Comparison of model performance with different loss weight values

The influence of the loss weight is significant. After evaluating the models trained with both MED and UMN datasets (combined with the synthetic dataset), it was found that the best loss weight configuration was to assign 0.5 for the panic detection classifier, 0.0001 for the discriminator, and 0.4 for the direction classifiers.

Comparative of Methods

In this section, we compare the different strategies. These are referred to as: “Public”: trained only with real data; “Mixed”: trained with real and synthetic data; “Finetuned”: trained first with synthetic data and finetuned with real data; “Domain”: the panic model with the discriminator; and finally, “Direction”: our proposed method.

After testing all the models with both public datasets (see Fig. 24.6), it can be observed that our proposed method (“Direction,” light blue coloured) outperforms the other alternatives when the model is trained with the MED, followed by the “Domain” proposal (yellow). Analysing the models trained with UMN, it can be seen that the performance of both the “Domain” and “Direction” methods is superior, but in this case, the “Direction” model performs slightly better. Although the selected value of the discriminator loss weight may seem low, when comparing the results of the “Mixed” method (orange), that does not have a discriminator, with the “Domain” method, that has one, it is clear that the performance of the model improves, demonstrating that the addition of a discriminator works. The average AUC results of each model for each dataset can be seen in Table 24.1, along with the average metric of both datasets. Our proposed method is the best option among the tested models.

Fig. 24.6
Two bar charts. In 1, the bars of public, mixed, finetuned, domain, and direction are highest in U M N 8, 9, and 10. In 2, the bars of public, mixed, finetuned, domain, and direction are highest in MED 2, MED 9, MED 2, MED 4, and MED 2, respectively.
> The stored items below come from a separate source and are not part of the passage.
/-! ### The algorithm -/

/-- 40_compression.md R100: bit i of rotr(n, x) is bit (i + n) mod 32 of x; 0 and all ones are fixed; the examples. -/
def Obligations.RotationMovesBits : Prop :=
  (∀ (n : Nat) (x : Word), 1 ≤ n → n ≤ 31 →
    (rotr n x).toNat = x.toNat / 2 ^ n ||| x.toNat * 2 ^ (32 - n) % 2 ^ 32 ∧
    ∀ i < 32, (rotr n x).getLsbD i = x.getLsbD ((i + n) % 32)) ∧
  (∀ n : Nat, 1 ≤ n → n ≤ 31 → rotr n 0#32 = 0#32 ∧ rotr n 0xFFFFFFFF#32 = 0xFFFFFFFF#32) ∧
  rotr 8 0x12345678#32 = 0x78123456#32 ∧ rotr 1 0x00000001#32 = 0x80000000#32

/-- 40_compression.md R104, R105: Ch chooses bit by bit and Maj takes the majority; the corner cases and the examples. -/
def Obligations.ChoiceAndMajority : Prop :=
  (∀ x y z : Word, ch x y z = (x &&& y) ^^^ (~~~x &&& z) ∧
    ∀ i < 32, (ch x y z).getLsbD i = if x.getLsbD i = true then y.getLsbD i else z.getLsbD i) ∧
  (∀ y z : Word, ch 0xFFFFFFFF#32 y z = y ∧ ch 0#32 y z = z) ∧
  (∀ x y : Word, ch x y y = y) ∧
  ch 0x510e527f#32 0x9b05688c#32 0x1f83d9ab#32 = 0x1f85c98c#32 ∧ ch 0xf0f0f0f0#32 0xffffffff#32 0#32 = 0xf0f0f0f0#32 ∧
  (∀ x y z : Word, maj x y z = (x &&& y) ^^^ (x &&& z) ^^^ (y &&& z) ∧
    ∀ i < 32, (maj x y z).getLsbD i =
      decide (2 ≤ (x.getLsbD i).toNat + (y.getLsbD i).toNat + (z.getLsbD i).toNat)) ∧
  (∀ x z : Word, maj x x z = x) ∧
  maj 0xFFFFFFFF#32 0#32 0#32 = 0#32 ∧ maj 0xFFFFFFFF#32 0xFFFFFFFF#32 0#32 = 0xFFFFFFFF#32 ∧
  maj 0x6a09e667#32 0xbb67ae85#32 0x3c6ef372#32 = 0x3a6fe667#32

/-- 40_compression.md R101, R102, R103 and 41_scheduler.md R130, R131: the four sigma functions, their corner cases and examples. -/
def Obligations.SigmaFunctions : Prop :=
  (∀ x : Word, bigSigma0 x = rotr 2 x ^^^ rotr 13 x ^^^ rotr 22 x ∧
    bigSigma1 x = rotr 6 x ^^^ rotr 11 x ^^^ rotr 25 x ∧
    smallSigma0 x = rotr 7 x ^^^ rotr 18 x ^^^ shr 3 x ∧
    smallSigma1 x = rotr 17 x ^^^ rotr 19 x ^^^ shr 10 x ∧
    (shr 3 x).toNat = x.toNat / 2 ^ 3 ∧ (shr 10 x).toNat = x.toNat / 2 ^ 10 ∧
    (shr 3 x).extractLsb' 29 3 = 0#3 ∧ (shr 10 x).extractLsb' 22 10 = 0#10) ∧
  shr 3 0x80000000#32 = 0x10000000#32 ∧ shr 10 0xFFFFFFFF#32 = 0x003FFFFF#32 ∧
  bigSigma0 0#32 = 0#32 ∧ bigSigma0 0xFFFFFFFF#32 = 0xFFFFFFFF#32 ∧
  bigSigma0 0x6a09e667#32 = 0xce20b47e#32 ∧ bigSigma0 0x00000001#32 = 0x40080400#32 ∧
  bigSigma1 0#32 = 0#32 ∧ bigSigma1 0xFFFFFFFF#32 = 0xFFFFFFFF#32 ∧
  bigSigma1 0x510e527f#32 = 0x3587272b#32 ∧ bigSigma1 0x00000001#32 = 0x04200080#32 ∧
  smallSigma0 0#32 = 0#32 ∧ smallSigma0 0xFFFFFFFF#32 = 0x1FFFFFFF#32 ∧
  smallSigma0 0x00000001#32 = 0x02004000#32 ∧ smallSigma0 0x80000000#32 = 0x11002000#32 ∧
  smallSigma1 0#32 = 0#32 ∧ smallSigma1 0xFFFFFFFF#32 = 0x003FFFFF#32 ∧
  smallSigma1 0x00000001#32 = 0x0000a000#32 ∧ smallSigma1 0x80000000#32 = 0x00205000#32

/-- 40_compression.md R106: K[t] is the first 32 bits of the fractional part of the cube root of the (t+1)-th prime. -/
def Obligations.RoundConstantsAreCubeRoots : Prop :=
  ∀ t < 64, ∃ r : Nat, r ^ 3 ≤ Nat.nth Nat.Prime t * 2 ^ 96 ∧ Nat.nth Nat.Prime t * 2 ^ 96 < (r + 1) ^ 3 ∧
    (roundConstant t).toNat = r % 2 ^ 32

/-- 10_state.md R37: IV[0][i] is the first 32 bits of the fractional part of the square root of the (i+1)-th prime, and IV[1][i]
the second 32 bits of that of the (i+9)-th; the spec has them from general knowledge (log 17). -/
def Obligations.InitialHashesAreSquareRoots : Prop :=
  ∀ i : Fin 8,
    (∃ r : Nat, r ^ 2 ≤ Nat.nth Nat.Prime i.val * 2 ^ 64 ∧ Nat.nth Nat.Prime i.val * 2 ^ 64 < (r + 1) ^ 2 ∧
      (ivTable .sha256)[i].toNat = r % 2 ^ 32) ∧
    ∃ r : Nat, r ^ 2 ≤ Nat.nth Nat.Prime (i.val + 8) * 2 ^ 128 ∧ Nat.nth Nat.Prime (i.val + 8) * 2 ^ 128 < (r + 1) ^ 2 ∧
      (ivTable .sha224)[i].toNat = r % 2 ^ 32

/-- 40_compression.md R108, R109, R110: the round step, on the values before the round, and the example of round 0. -/
def Obligations.RoundStepShiftsTheState : Prop :=
  (∀ (t : Nat) (w a b c d e f g h : Word),
    roundStep (roundConstant t) w { a := a, b := b, c := c, d := d, e := e, f := f, g := g, h := h } =
      { a := (h + bigSigma1 e + ch e f g + roundConstant t + w) + (bigSigma0 a + maj a b c)
        b := a, c := b, d := c
        e := d + (h + bigSigma1 e + ch e f g + roundConstant t + w)
        f := e, g := f, h := g }) ∧
  (∀ (k w : Word), k + w = 0#32 →
    roundStep k w { a := 0#32, b := 0#32, c := 0#32, d := 0#32, e := 0#32, f := 0#32, g := 0#32, h := 0#32 } =
      { a := 0#32, b := 0#32, c := 0#32, d := 0#32, e := 0#32, f := 0#32, g := 0#32, h := 0#32 }) ∧
  temp1 (roundConstant 0) 0x61626380#32 (loadWorking (ivTable .sha256)) = 0x54da50e8#32 ∧
  temp2 (loadWorking (ivTable .sha256)) = 0x08909ae5#32 ∧
  roundStep (roundConstant 0) 0x61626380#32 (loadWorking (ivTable .sha256)) =
    { a := 0x5d6aebcd#32, b := 0x6a09e667#32, c := 0xbb67ae85#32, d := 0x3c6ef372#32
      e := 0xfa2a4622#32, f := 0x510e527f#32, g := 0x9b05688c#32, h := 0x1f83d9ab#32 }

/-- 41_scheduler.md R132, R133: the first 16 schedule words are the block's big-endian words, the others follow the recurrence;
an all-zero block gives zeros; the first recurrence words of an all-0xFF block and of the padded block "abc". -/
def Obligations.ScheduleFollowsTheRecurrence : Prop :=
  (∀ (block : List Byte) (t : Nat), t < 16 → scheduleWord block t =
    be32 (block.getD (4 * t) 0) (block.getD (4 * t + 1) 0) (block.getD (4 * t + 2) 0) (block.getD (4 * t + 3) 0)) ∧
  (∀ (block : List Byte) (t : Nat), 16 ≤ t → t ≤ 63 → scheduleWord block t =
    smallSigma1 (scheduleWord block (t - 2)) + scheduleWord block (t - 7)
      + smallSigma0 (scheduleWord block (t - 15)) + scheduleWord block (t - 16)) ∧
  (∀ t < 64, scheduleWord (zeros 64) t = 0#32) ∧
  scheduleWord (List.replicate 64 0xFF#8) 16 = 0x203ffffc#32 ∧
  scheduleWord (List.replicate 64 0xFF#8) 17 = 0x203ffffc#32 ∧
  [0, 14, 15, 16, 17, 18].map (scheduleWord ([0x61#8, 0x62#8, 0x63#8, 0x80#8] ++ zeros 52 ++ bytes64 24#64)) =
    [0x61626380#32, 0x00000000#32, 0x00000018#32, 0x61626380#32, 0x000f0000#32, 0x7da86405#32]

/-- 41_scheduler.md R135: the word that round t takes from the ring is W[t], for every block. -/
def Obligations.RingYieldsTheSchedule : Prop :=
  ∀ (h : HashState) (block : List Byte) (t : Nat), t < 64 → ringWord h block t = scheduleWord block t

/-- 40_compression.md R113: compress is total on 64-byte blocks; its hash state is H plus, word by word, what the 64 rounds over
the full schedule table make of it; it writes only H and the datapath registers, whose round counter ends at 64; the example of
the all-zero block, and that the all-zero hash state does not stay zero. -/
def Obligations.CompressIsTheTableCompression : Prop :=
  (∀ (block : List Byte) (s : State), block.length = 64 →
    ∃ t, compress block s = .next t ∧ t.h = compressTable s.h block ∧
      t.h = feedForward s.h ((List.range 64).foldl
        (fun x r => roundStep (roundConstant r) (scheduleWord block r) x) (loadWorking s.h)) ∧
      t.dp.t.val = 64 ∧ t = { s with h := t.h, dp := t.dp }) ∧
  compressTable (ivTable .sha256) (zeros 64) =
    #v[0xda5698be#32, 0x17b9b469#32, 0x62335799#32, 0x779fbeca#32,
      0x8ce5d491#32, 0xc0d26243#32, 0xbafef9ea#32, 0x1837a9d8#32] ∧
  compressTable (Vector.replicate 8 0#32) (zeros 64) ≠ Vector.replicate 8 0#32

/-- 42_padder.md R143, R144, R145, R146: the padding blocks have 64 bytes each, are two exactly when ℓ is 56 to 63, and spell the
residual, 0x80, zeros and the big-endian length field. -/
def Obligations.PaddingSpellsTheLength : Prop :=
  ∀ (r : List Byte) (bits : BitVec 64), r.length ≤ 63 →
    (∀ b ∈ paddingBlocks r bits, b.length = 64) ∧
    (paddingBlocks r bits).length = (if r.length ≤ 55 then 1 else 2) ∧
    (paddingBlocks r bits).flatten =
      r ++ [0x80#8] ++ zeros (if r.length ≤ 55 then 55 - r.length else 119 - r.length) ++ bytes64 bits

/-- 42_padder.md R151: how many blocks are compressed for a message of L bytes, message and padding together, and the examples. -/
def Obligations.BlocksOfAMessage : Prop :=
  (∀ (m : List Byte) (bits : BitVec 64),
    fullBlocks m + (paddingBlocks (messageResidual m) bits).length = m.length / 64 + (if m.length % 64 ≤ 55 then 1 else 2)) ∧
  (∀ (m : List Byte) (bits : BitVec 64),
    ((List.range (fullBlocks m)).flatMap (messageBlock m)).length + (paddingBlocks (messageResidual m) bits).flatten.length =
      64 * (m.length / 64 + (if m.length % 64 ≤ 55 then 1 else 2))) ∧
  ∀ x ∈ [(0, 1), (55, 1), (56, 2), (63, 2), (64, 2), (119, 2), (120, 3), (1000000, 15626)],
    ∀ (m : List Byte) (bits : BitVec 64), m.length = x.1 →
      fullBlocks m + (paddingBlocks (messageResidual m) bits).length = x.2

/-- 42_padder.md R142: total_bits is (8 · (BYTECNT + ℓ)) mod 2^64, which is 8 · L for a message of L < 2^61 bytes. -/
def Obligations.LengthFieldCountsBits : Prop :=
  (∀ (byteCnt : BitVec 64) (l : Nat), (totalBits byteCnt l).toNat = 8 * (byteCnt.toNat + l) % 2 ^ 64) ∧
  ∀ (v : Variant) (m : List Byte) (s : State), m.length < 2 ^ 61 → Absorbed v m s →
    (totalBits s.byteCnt s.bufLen.val).toNat = 8 * m.length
Models AUC by video. (Left) Models trained with MED, prediction over UMN dataset. (Right) Models trained with UMN, prediction over MED dataset

Table 24.1 Methods AUC metric result

Comparison with State of the Art

As can be seen in Table 24.2, our method offers acceptable results when tested on the UMN dataset but is surpassed by the rest of the SOTA methods. Regarding the MED dataset, only one of the methods offers results. In this case, our method improves it, becoming the SOTA.

Table 24.2 Comparison of our proposed method with the state-of-the-art methods

We aim to compare our solution with other available methods. However, it is important to note that a direct comparison may not be entirely fair, as each state-of-the-art model was designed to solve different tasks, with some focusing on anomaly detection. Additionally, these models may not have been developed under the same conditions or to address the specific challenges we are tackling in this work, such as reducing the domain gap. It is worth highlighting the robustness of our method, as it offers good results on both datasets, demonstrating that it is capable of generalizing and functioning in different environments and situations.

Conclusion

We have presented a novel training methodology to train a model with real and synthetic data avoiding the domain gap issues demonstrating that it is the most effective option for training models combining synthetic and real data. Our approach has successfully shown the feasibility of utilizing synthetic data, even in situations where real data are limited and have achieved results that are competitive with the current state of the art. Additionally, we have shown that the use of multi-task learning approaches during training can enhance the performance of the primary task. By implementing a domain classifier equipped with a reversal gradient layer and properly configured hyperparameters, we can extract domain-invariant features during training, effectively addressing domain gap issues present in the datasets used. These findings underscore the potential and efficacy of our methodology in overcoming the challenges associated with combining synthetic and real data in model training.